Wenn Sie sich für Möbel von Wilkhahn entscheiden, kaufen Sie nicht einfach nur einen Stuhl – Sie verwirklichen eine eigene Vision für Ihr Büro. Hinter diesem Design steckt ein hochmoderner, funktionaler Produktionsprozess, der von Ontego Mobility for SAP unterstützt wird.
Jeder Stuhl und jeder Arbeitsplatz aus einem Wilkhahn-Werk durchläuft eine abgestimmte Produktions- und Logistikkette: Rückmeldung auf dem Shopfloor, Qualitätsprüfung, Einlagerung und Verpackung für den Versand. Genau diese Kette durchgängig korrekt zu halten, war die Herausforderung, die Wilkhahn mit mobiler Datenerfassung lösen wollte.
Der Ausgangspunkt: papierbasierte Prozesse
Bevor mobile Geräte auf dem Shopfloor zum Einsatz kamen, lief die Produktions- und Zeiterfassung bei Wilkhahn auf Papier.

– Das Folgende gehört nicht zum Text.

/-- A `send` or `recv` that holds a message slot of its core until its status is written (20 R359, R362);
`flying` says that its message has not been settled. -/
structure Message where
  org : Origin
  pc : CodeAddr
  c : Nat
  words : List Word
  dest : Nat
  tag : Word
  data : List Byte
  root : Nat
  flying : Bool
  deriving DecidableEq, Repr

/-- What a fabric command carries: a contribution to collective k of a group table entry (R371), or a
compositing packet (R372); a refused one still names its entry, where there is one (R367). -/
inductive FabricWork where
  | coll (entry : Nat) (k : Word) (op : Nat) (data : List Byte)
  | comp (entry : Nat) (packet : List Byte)
  | refused (entry : Option Nat)
  deriving DecidableEq, Repr

/-- A fabric command that holds a slot of its core until its status is written (20 R369). -/
structure FabricCmd where
  org : Origin
  pc : CodeAddr
  c : Nat
  words : List Word
  plane : Nat
  work : FabricWork
  flying : Bool
  deriving DecidableEq, Repr

/-- An entry of the group table (20 R367). -/
structure GroupEntry where
  valid : Bool
  myrank : BitVec 10
  gid : BitVec 16
  nrank : BitVec 10
  late : Word
  seq : Word
  deriving DecidableEq, Repr

/-- The key of a compositing tile: GROUP, FRAME, TX and TY (20 R374). -/
structure TileKey where
  group : Nat
  frame : Nat
  tx : Nat
  ty : Nat
  deriving DecidableEq, Repr

/-- A tile that a switch holds open: what its first header gave, and the contributions by rank (20 R374). -/
structure OpenTile where
  key : TileKey
  deadline : Nat
  mode : Nat
  dkind : Nat
  ddev : Nat
  dhead : Nat
  dpa : Nat
  parts : Sparse (List Byte)
  deriving DecidableEq, Repr

/-- One atomic write of a delivery: the address and bytes of one pixel of a scan-out image, or of its signature (21 R379). -/
structure PixelWrite where
  root : Nat
  va : Nat
  data : List Byte
  deriving DecidableEq, Repr

/-- A merged tile on its way to its destination (20 R376): MISSING, its time of closing, and 3,072 bytes. Once its
delivery to a head has begun, the pixels still to be written, and the signature that follows them (21 R379). -/
structure ClosedTile where
  key : TileKey
  dkind : Nat
  ddev : Nat
  dhead : Nat
  dpa : Nat
  missing : Nat
  closedAt : DWord
  data : List Byte
  pixels : Option (List PixelWrite)
  sig : Option PixelWrite
  deriving DecidableEq, Repr

/-- The message units, the fabric engines, and what the switches hold for them; `clocks` is the last time, by plane, at which
something happened at a switch (20 R374). -/
structure Fabric where
  receives : List Receive
  overflow : List Overflow
  messages : Sparse Message
  commands : Sparse FabricCmd
  fabid : Option (BitVec 10)
  table : Sparse GroupEntry
  open_ : List OpenTile
  shut : List ClosedTile
  closed : List TileKey
  clocks : Sparse Nat := []
  deriving DecidableEq, Repr

/-! ### The host's side (22) -/

/-- The answers of the boot ROM to SPDM requests (22 R387). -/
inductive SpdmAnswer where
  | versions (l : List (Nat × Nat))
  | capabilities (cert chal meas keyExchange : Bool)
  | algorithms (hash asym : String)
  | digests (l : List (Nat × List Byte))
  | certificate (portion : List Byte) (remainder : Nat)
  | challengeAuth (digest nonce signature : List Byte)
  | measurements (l : List (Nat × List Byte))
  | error
  deriving DecidableEq, Repr

/-- The SPDM requester's connection: the bytes exchanged so far, and the last answer. -/
structure Spdm where
  transcript : List Byte
  answer : Option SpdmAnswer
  deriving DecidableEq, Repr

/-- A command ring (11 R258). `late` counts the commands that were fetched and complete later. -/
structure Ring where
  base : Word
  host : Bool
  baseH : BitVec 24
  en : Bool
  err : Bool
  log2n : BitVec 5
  wptr : Word
  rptr : Word
  done : Word
  late : Nat
  deriving DecidableEq, Repr

/-- A MIGRATE command between its second and its third step (07 R166): its ring, address space, page, and the
new physical address. -/
structure Migration where
  ring : Nat
  root : Nat
  va : Nat
  pa : Nat
  host : Bool
  deriving DecidableEq, Repr

/-- A front-end hart (11 R260; the base RV64 state is PRESUMED, log 10). -/
structure Hart where
  regs : Sparse DWord
  pc : DWord
  mepc : DWord
  mcause : DWord
  mtval : DWord
  mtvec : DWord
  mstatus : DWord
  fregs : Sparse DWord
  fcsr : Word
  local_ : Memory
  waiting : Option (BitVec 5 × DWord)
  deriving DecidableEq, Repr

/-- The kinds of fault log entries (13 R289). -/
inductive ReportKind where
  | blockEnded | pageService | endedGroup | completion
  deriving DecidableEq, Repr

/-- Who is stopped for a page service. -/
inductive ServiceOf where
  | group (g : Nat)
  | command (c : Nat)
  | ray (r : Nat)
  | completion (launch : Nat)
  | pass (p : Nat)
  | none
  deriving DecidableEq, Repr

/-- A report to the host, waiting for room in the fault log or, once written as entry `index`, for the
host's answer (13 R288, R289). -/
structure Report where
  kind : ReportKind
  f : FaultRec
  core : Nat
  resident : Nat
  group : Nat
  block : Nat
  of : ServiceOf
  words : List Word
  index : Option Nat
  deriving DecidableEq, Repr

/-- The fault log and save pool registers (13 R289); `pool` is the pool in effect: its base and its bytes. -/
structure FaultLog where
  saveBase : Word
  saveBaseH : BitVec 24
  saveLen : Word
  base : Word
  host : Bool
  baseH : BitVec 24
  en : Bool
  log2n : BitVec 5
  wptr : Word
  rptr : Word
  pool : Nat × Nat
  deriving DecidableEq, Repr

/-! ### Translation (07 R155-R157) -/

/-- The outcome of a table walk. -/
inductive Walk where
  | absent
  | malformed
  | leaf (level : Nat) (entry : DWord)
  deriving DecidableEq, Repr

/-- A table entry of an address space that the device has cached (07 R157): its place, the virtual addresses that it
stands for, its contents, and the ranges that invalidations have covered since. -/
structure CachedEntry where
  root : Nat
  addr : Nat
  first : Nat
  span : Nat
  entry : DWord
  gone : List (Nat × Nat)
  deriving DecidableEq, Repr

/-! ### Cores (02 R46-R49, 18 R338) -/

inductive Gate where
  | running | clock | power
  deriving DecidableEq, Repr

/-- The registers of a core; `due` holds the reasons of a wake that has not happened yet (02 R47). -/
structure Core where
  wakeFrom : BitVec 2
  wakeBits : BitVec 4
  due : BitVec 4
  rasthr : Word
  gate : Gate
  deriving DecidableEq, Repr

/-- A notify write on its way (02 R50). Where the release of its `ntfy` still waits for a `gupd`, `sent` names the group
and its core, and the place of the `ntfy` in the order of entering. -/
structure NotifyWrite where
  core : Nat
  reg : Nat
  value : Word
  sent : Option (Nat × Nat × Nat) := none
  deriving DecidableEq, Repr

/-! ### Power, readiness and the status block (22) -/

/-- The core clock in MHz, its cap, and what the sensors last reported (22 R388, R389): power above 2,200 W,
a die at or above 105 °C, power below 2,100 W and every die below 95 °C; the trip. -/
structure Power where
  mhz : BitVec 10
  cap : BitVec 10
  hot : Bool
  overPower : Bool
  low : Bool
  cool : Bool
  trip : Bool
  deriving DecidableEq, Repr

/-- The status block (22 R381): the readiness bits, the latched half of the counter, the counts of corrected
errors, the boot state, the measurement registers (22 R387) and the ticks since the counter was last
disciplined (22 R386). -/
structure Status where
  fe : Bool
  cxl : Bool
  heads : BitVec 4
  clusters : BitVec 16
  hbm : BitVec 8
  ports : BitVec 18
  tsh : Word
  ceBank : Word
  ceSlice : Word
  ceHbm : Word
  boot : BitVec 8
  measures : List (List Byte)
  sinceAdjust : Nat
  deriving DecidableEq, Repr

/-! ### The machine -/

/-- Why the machine stops with a fault. -/
inductive Fault where
  /-- A fibre word is executed while no group is issuing: raised by every meaning of a fibre word when
  `cur` names no group with a current subset. Step never does that. Safe. -/
  | noIssuer
  /-- A hart word is executed for a hart that does not exist. Step never does that. Safe. -/
  | noHart
  deriving DecidableEq, Repr

/-- Why an instruction is refused. -/
inductive Refusal where
  /-- The instruction has no meaning in this model: answered by an arm of `exec` only. Safe. -/
  | notModelled (mnemonic : String)
  deriving DecidableEq, Repr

Arbeits- und Pausenzeiten, Rückmeldungen zu Fertigungsaufträgen und Qualitätsfreigaben wurden manuell erfasst und erst später in SAP übertragen – ein Verfahren, das die Aktualität der Daten einschränkte und die Mitarbeitenden zusätzlich belastete, deren eigentliche Aufgabe die Möbelfertigung war, nicht das Ausfüllen von Formularen.

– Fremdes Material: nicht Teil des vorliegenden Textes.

/-- The first parked or waiting subset that stopped last, when no subset is current or eligible: the one
a queued fault finds (R283). -/
def Group.lastParked (g : Group) : Option Subset :=
  if g.current.isSome || g.waiting.any (fun u => u.wait == .none) then none
  else (g.waiting.filter fun u => u.wait.parks).foldl
    (fun best u => match best with
      | none => some u
      | some v => if v.since ≤ u.since then some u else best) none

/-- Makes a waiting subset current. -/
def Group.makeCurrent (g : Group) (u : Subset) : Group :=
  { g with
    current := some { u with wait := .none, count := 0 }
    waiting := g.waiting.erase u }

/-- A parked subset with results pending takes a fault of the queue: it waits on for its results, now to enter the
handler, and its waiting time keeps running (R31, R283, R286). -/
def Group.deliverWaiting (x : Group) (u : Subset) (f : FaultRec) : Group :=
  let y := x.mapFibres u.mask fun p => { p with rewait := u.wait == .park }
  { y with waiting := y.waiting.map fun v => if v == u then { u with wait := .entry f false } else v }

/-- Delivery to a subset that is already parked or waiting in `bwait` (R283). -/
def State.deliverParked (s : State) (g : Nat) : State :=
  match s.group? g with
  | none => s
  | some x =>
    if x.deliverable then
      match x.lastParked, x.faults with
      | some u, f :: t =>
        let enabled : Bool := match s.blockOf x with
          | some b => b.trapEnabled
          | none => false
        if enabled && x.maskPending u.mask then s.setGroup g ({ x with faults := t }.deliverWaiting u f)
        else (s.setGroup g (x.makeCurrent u)).deliverCurrent g (u.wait == .park)
      | _, _ => s
    else s

/-! ### Returning from an exception (R287) -/

/-- One fibre's return: the resume PC, the saved link and v0 to v3. -/
def returnFibre (s : State) (b : Block) (g : Group) (l : Nat) : Group :=
  match g.fibre? l with
  | none => g
  | some p =>
    let ws := wordsOfBytes (s.readPa (framePa b g l) 24)
    let g1 := g.setRegs l 0 (ws.take 4)
    g1.modFibre l fun _ =>
      { p with pc := p.link, link := codeAddr (nth ws 4 0) (nth ws 5 0), flags := p.flags &&& ~~~flagTRAP }

/-! ### The course of an issue -/

/-- The current subset parks (R36). During run-ahead it stays current, since no other subset may issue
(07 R164). -/
def Group.parkCurrent (g : Group) : Group :=
  if g.runAhead.isSome then { g with current := g.current.map fun u => { u with wait := .park } }
  else g.stopCurrent .park

/-- The waiting parts of a subset that this issue has formed park when a result of theirs is pending (R36, R138);
`m` holds the fibres that issued the word. -/
def Group.parkParts (x : Group) (m : Mask) : Group :=
  { x with waiting := x.waiting.map fun u =>
      if u.mask &&& m == u.mask && u.wait == .none && u.since == x.issues && x.maskPending u.mask then
        { u with wait := .park } else u }

/-- After a word has taken effect: its park marker (R36, R138), on every part that issued it, and the
delivery point that a marked word is (R283). `m` holds the fibres that issued the word. -/
def State.afterWord (s : State) (g : Nat) (m : Mask) (park : Bool) : State :=
  if !park then s
  else
    match s.group? g with
    | none => s
    | some x =>
      let x1 := x.parkParts m
      if x1.deliverable && x1.current.isSome then (s.setGroup g x1).deliverCurrent g true
      else if x1.maskPending x1.active then s.setGroup g x1.parkCurrent
      else s.setGroup g x1

/-- A word has completed without a fault: one issue is counted, the PCs advance by `adv` (R53), the park
marker takes effect on the fibres `m` that issued it. -/
def State.complete (s : State) (g : Nat) (m : Mask) (adv : Nat) (park : Bool) : State :=
  (s.modGroup g fun x => (x.countIssues 1).advance adv).afterWord g m park

/-- The registers that a lane's operation writes (16 R318, R321, R322). -/
def RayOp.regs : RayOp → Nat
  | .ray => 16
  | .gframe => 8
  | .gupd => 1

/-- Whether a refused operation of a group has had its fault taken: it is neither held nor queued, and no subset still
waits to enter the handler with it. (DEDUCED, log 41.) -/
def State.refusalTaken (s : State) (g : Nat) (x : Group) (r : Ray) : Bool :=
  match r.phase with
  | .refused f => r.org.group == g && !x.faults.contains f && !(s.held.any fun h => h.org.group == g && h.f == f)
      && !x.waiting.any fun u => match u.wait with
        | .entry h _ => h == f
        | .handler h => h == f
        | _ => false
  | _ => false

/-- On a trap return the refused operations whose faults have been taken resume: their destinations are pending
again (16 R328). In a run-ahead the operations themselves stay as they are (06 R148). -/
def State.resumeRefused (s : State) (g : Nat) (x : Group) : State × Group :=
  ({ s with rays := s.rays.map fun p => if x.runAhead.isNone && s.refusalTaken g x p.2 then (p.1, { p.2 with phase := .queued }) else p },
   s.rays.foldl (fun x p =>
     if s.refusalTaken g x p.2 then x.setPend p.2.lane p.2.dest p.2.op.regs .traversal else x) x)

/-- RETURNING FROM AN EXCEPTION: every active fibre returns; the next queued fault enters at once, before
any fibre resumes (R284, R287); otherwise the fibres resume, by PC, and the wait of a park marker at which
the fault was delivered applies again (R283). -/
def State.trapReturn (s : State) (g : Nat) (park : Bool) : State :=
  match s.group? g with
  | none => s
  | some x =>
    match s.blockOf x with
    | none => s
    | some b =>
      let (s, x1) := s.resumeRefused g ((lanesOf x.active).foldl (returnFibre s b) x)
      match x1.deliverable, x1.faults with
      | true, f :: t =>
        let x2 := { x1.countIssues 1 with faults := t }
        if b.trapEnabled then (s.setGroup g x2).trapCurrent g f false
        else (s.setGroup g x2).reportGroup g x2 .blockEnded f
      | _, _ =>
        let again := x1.fibres.any fun p => x1.active.getLsbD p.1 && p.2.rewait
        let x2 := (x1.mapFibres x1.active fun p => { p with rewait := false }).splitCurrent fun _ => 0
        (s.setGroup g x2).complete g x.active 0 (park || again)

/-- How the body of an instruction ends. -/
inductive Done where
  /-- It took effect. -/
  | ok (s : State)
  /-- It raises a fault, without effect. -/
  | trap (t : Trap)
  /-- It raises a fault after it has translated addresses: what it has read of the tables stays cached (07 R157). -/
  | trapAt (s : State) (t : Trap)
  /-- It is held, or its subset or group now waits: nothing is counted and no PC moves. -/
  | hold (s : State)
  deriving DecidableEq, Repr

/-- The body of an instruction: machine, issuing group's number, the group. -/
abbrev Body := State → Nat → Group → Done

/-- The registers a word names (R19, R37): checked against the window; read and written in active lanes;
read in the lowest lane; written in every lane. -/
structure Uses where
  laneR : List Nat := []
  laneW : List Nat := []
  uniR : List Nat := []
  uniW : List Nat := []
  win : List Nat := []
  deriving DecidableEq, Repr

def Uses.all (u : Uses) : List Nat := u.laneR ++ u.laneW ++ u.uniR ++ u.uniW ++ u.win

/-- The first register outside the window (R19). -/
def Group.outside (g : Group) (rs : List Nat) : Option Nat := rs.find? fun r => decide (g.wsize ≤ r)

/-- The first pending register, by lane and then in operand order (R37). -/
def Group.firstPending (g : Group) (u : Uses) : Option (Nat × Nat) :=
  g.lanes.findSome? fun l =>
    let rs := (if g.active.getLsbD l then u.laneR ++ u.laneW else []) ++ (if l == 0 then u.uniR else []) ++ u.uniW
    (rs.find? fun r => g.isPending l r).map fun r => (l, r)

/-- The first register that is read with a bad residue (13 R295). -/
def Group.firstBad (g : Group) (u : Uses) : Option (Nat × Nat) :=
  g.lanes.findSome? fun l =>
    let rs := (if g.active.getLsbD l then u.laneR else []) ++ (if l == 0 then u.uniR else [])
    (rs.find? fun r => g.bad.contains (regKey l r)).map fun r => (l, r)

/-- Steps 2 and 3 of R69, and the residue check of R295. -/
def Group.precheck (g : Group) (word : Word) (u : Uses) : Option Trap :=
  match g.outside u.all with
  | some r => some { cause := .window, ops := [word, toWord r] }
  | none =>
    match g.firstPending u with
    | some (l, r) => some { cause := .pending, lane := some l, ops := [word, toWord r] }
    | none =>
      match g.firstBad u with
      | some (l, r) => some { cause := .residue, lane := some l, ops := [word, toWord r] }
      | none =>
        match g.badResult, u.laneW ++ u.uniW with
        | true, r :: _ => some { cause := .residue, ops := [word, toWord r] }
        | _, _ => none

/-- A register group that must start at a multiple of 4 (R62, R151). -/
def misaligned4 (r : Nat) : Bool := r % 4 != 0

/-- ILLEGAL at the issue of a word. -/
def illegal (s : State) : Done := .trap { cause := .illegal, ops := [s.word] }

/-- The register groups of a word start at multiples of 4: part of step 1 of R69, before the window check. -/
def aligned (rs : List Nat) (k : Body) : Body := fun s g x => if rs.any misaligned4 then illegal s else k s g x

/-- The registers that a group has lent to the matrix engine: lane, first register, number (10 R233). -/
def State.lent (s : State) (g : Nat) (x : Group) : List (Nat × Nat × Nat) :=
  match s.blockOf x with
  | none => []
  | some b => b.cvs.flatMap fun p => (p.2.sigs.filter fun q => q.group == g).map fun q => (q.lane, q.reg, q.regs)

/-- Whether the registers that a word writes, in the lanes `m` and in every lane, include a lent one (10 R235). -/
def State.lentIn (s : State) (g : Nat) (x : Group) (m : Mask) (laneW uniW : List Nat) : Bool :=
  (s.lent g x).any fun (l, r, n) =>
    ((if m.getLsbD l then laneW else []) ++ uniW).any fun d => decide (r ≤ d) && decide (d < r + n)

/-- Whether a word's destinations include a lent register in a lane it writes (10 R235). -/
def State.writesLent (s : State) (g : Nat) (x : Group) (u : Uses) : Bool := s.lentIn g x x.active u.laneW u.uniW

/-- The key of a convergence register of a block: cv n on a core. -/
def cvKey (core cv : Nat) : Nat := 8 * core + cv

/-- Two lists of (bank, offset, bytes) share a location. -/
def piecesMeet (a b : List (Nat × Nat × Nat)) : Bool :=
  a.any fun p => b.any fun q => p.1 == q.1 && decide (p.2.1 < q.2.1 + q.2.2) && decide (q.2.1 < p.2.1 + p.2.2)

/-- Whether an entry at a key lies in a busy region of the core (10 R235). -/
def State.busyAt (s : State) (core key : Nat) : Bool :=
  let p := [(keyBank key, (key - 2 ^ 57) % 2 ^ 19, 8)]
  (s.matOps.any fun m => m.org.core == core && piecesMeet m.regions p)
    || s.blocks.any fun b => b.2.cvs.any fun q => q.1 / 8 == core && piecesMeet q.2.regions p
        && b.2.slots.any fun t => t.st == .mapped (keyBank key)

/-- Whether a convergence register of a group's block is Closed (10 R230). -/
def State.setClosed (s : State) (x : Group) (cv : Nat) : Bool :=
  match s.blockOf x with
  | none => false
  | some b => (Tab.get b.cvs (cvKey x.core cv)).any fun c => c.closed.isSome

/-- Whether what the matrix scoreboard holds a subset on still lasts (10 R235). -/
def State.holdLasts (s : State) (g : Nat) (x : Group) (m : Mask) (h : MatrixHold) : Bool :=
  s.lentIn g x m h.laneW h.uniW || h.entries.any (s.busyAt x.core) || h.closed.any (s.setClosed x)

Wilkhahns Ziel war von Anfang an, diese papierbasierten Prozesse durch mobile, direkt mit SAP verbundene Datenerfassung zu ersetzen – mit präziser Erfassung von Arbeits- und Pausenzeiten für jedes Teammitglied in Produktion und Versand sowie mit Echtzeit-Transparenz über Fertigungsaufträge statt eines verzögerten Papierprozesses.
Umsetzung: Schritt für Schritt
Die Einführung bei Wilkhahn folgte einem bewusst gestuften Vorgehen statt einer einmaligen Komplettumstellung:
- Grundlagenphase: Zeit- und Pausenerfassung, Echtzeit-Rückmeldung von Fertigungsaufträgen und Qualitätsprüfungsprotokolle für Mitarbeitende in Produktion und Versand – als direkter Ersatz des oben beschriebenen Papierprozesses
- Lagerphase: Lagerplatzzuweisung mithilfe der vorkonfigurierten Lagerlogistik-Vorlagen von Ontego sowie direkter Etikettendruck für Kisten und Kartonverpackungen – ein Feature, das die Mitarbeitenden besonders hervorhoben, weil es ihren Arbeitsalltag spürbar erleichterte
- Plattformmigration: Überführung der ursprünglichen Windows-Mobile-Lösung auf Android, wobei jeder zuvor mobilisierte Prozess vollständig übernommen wurde, ohne von vorne anfangen zu müssen
- SAP-Warehouse-Management-Phase: Erweiterung der mobilen Lösung um vollständige SAP-WM-geführte Prozesse – Wareneingang, Einlagerung, Ad-hoc-Umbuchungen, Bestandsabfragen, Transportauftragsabfragen und Inventurzählungen
Scannen statt Papierkram: der neue Arbeitsalltag
Auf dem Shopfloor bestätigen die Mitarbeitenden Fertigungsaufträge und erfassen Arbeits- sowie Pausenzeiten direkt auf Android-Handhelds, wobei die Daten unmittelbar in SAP einfließen. Qualitätsprüfungen werden dabei direkt im Prozess dokumentiert, statt als separater Schritt im Nachgang.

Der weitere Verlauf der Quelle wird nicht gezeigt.